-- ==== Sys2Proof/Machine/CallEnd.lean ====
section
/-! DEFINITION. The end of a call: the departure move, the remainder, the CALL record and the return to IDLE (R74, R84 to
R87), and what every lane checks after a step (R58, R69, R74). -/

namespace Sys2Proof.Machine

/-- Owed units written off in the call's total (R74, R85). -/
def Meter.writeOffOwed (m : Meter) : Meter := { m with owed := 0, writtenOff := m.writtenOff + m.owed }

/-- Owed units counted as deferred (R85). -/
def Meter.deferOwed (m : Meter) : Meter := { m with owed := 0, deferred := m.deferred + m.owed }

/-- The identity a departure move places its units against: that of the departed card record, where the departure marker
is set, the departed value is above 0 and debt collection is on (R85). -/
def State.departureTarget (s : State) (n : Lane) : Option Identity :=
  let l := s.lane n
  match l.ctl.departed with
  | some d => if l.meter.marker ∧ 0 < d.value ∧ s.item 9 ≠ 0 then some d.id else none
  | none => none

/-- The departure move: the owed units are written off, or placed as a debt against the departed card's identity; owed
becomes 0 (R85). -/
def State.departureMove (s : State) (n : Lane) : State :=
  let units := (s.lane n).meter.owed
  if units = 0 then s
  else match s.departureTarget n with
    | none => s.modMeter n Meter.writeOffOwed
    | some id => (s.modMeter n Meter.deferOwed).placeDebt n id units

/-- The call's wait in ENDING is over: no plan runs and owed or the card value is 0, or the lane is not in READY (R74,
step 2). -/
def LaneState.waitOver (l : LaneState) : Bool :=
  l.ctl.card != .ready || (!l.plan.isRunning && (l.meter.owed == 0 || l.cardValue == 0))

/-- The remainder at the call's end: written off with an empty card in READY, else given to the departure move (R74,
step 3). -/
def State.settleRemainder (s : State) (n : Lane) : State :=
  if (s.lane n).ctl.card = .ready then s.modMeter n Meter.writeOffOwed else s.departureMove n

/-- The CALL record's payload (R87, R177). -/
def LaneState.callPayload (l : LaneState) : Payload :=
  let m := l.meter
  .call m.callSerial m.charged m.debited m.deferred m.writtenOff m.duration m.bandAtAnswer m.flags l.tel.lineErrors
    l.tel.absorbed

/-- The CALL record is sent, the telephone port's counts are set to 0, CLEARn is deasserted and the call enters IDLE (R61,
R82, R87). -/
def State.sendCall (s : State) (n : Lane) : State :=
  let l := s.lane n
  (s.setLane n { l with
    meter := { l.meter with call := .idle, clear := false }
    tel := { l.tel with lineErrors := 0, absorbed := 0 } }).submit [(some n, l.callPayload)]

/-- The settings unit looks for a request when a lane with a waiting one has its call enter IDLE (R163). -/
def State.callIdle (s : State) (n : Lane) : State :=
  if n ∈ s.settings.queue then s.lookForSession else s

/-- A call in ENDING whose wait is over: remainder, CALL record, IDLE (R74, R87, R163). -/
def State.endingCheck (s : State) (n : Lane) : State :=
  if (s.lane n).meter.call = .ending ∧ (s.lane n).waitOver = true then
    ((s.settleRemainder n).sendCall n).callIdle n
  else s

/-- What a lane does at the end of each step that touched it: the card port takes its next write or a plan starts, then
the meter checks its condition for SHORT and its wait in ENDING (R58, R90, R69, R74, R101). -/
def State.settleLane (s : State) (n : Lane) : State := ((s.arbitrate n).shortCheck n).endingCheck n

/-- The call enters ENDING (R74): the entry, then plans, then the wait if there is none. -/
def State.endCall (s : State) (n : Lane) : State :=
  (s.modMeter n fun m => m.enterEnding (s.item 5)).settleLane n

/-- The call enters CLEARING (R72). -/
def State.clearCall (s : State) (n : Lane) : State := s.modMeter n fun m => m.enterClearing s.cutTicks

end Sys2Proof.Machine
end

...

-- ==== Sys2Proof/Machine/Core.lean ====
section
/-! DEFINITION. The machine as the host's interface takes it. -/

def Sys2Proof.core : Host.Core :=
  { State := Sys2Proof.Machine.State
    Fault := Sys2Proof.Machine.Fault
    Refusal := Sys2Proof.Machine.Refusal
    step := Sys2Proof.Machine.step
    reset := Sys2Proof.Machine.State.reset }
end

Exercise description: Gather each line of the listing containing the word "settings" and show it.

Solution for this exercise:
/-- The settings unit looks for a request when a lane with a waiting one has its call enter IDLE (R163). -/
  if n ∈ s.settings.queue then s.lookForSession else s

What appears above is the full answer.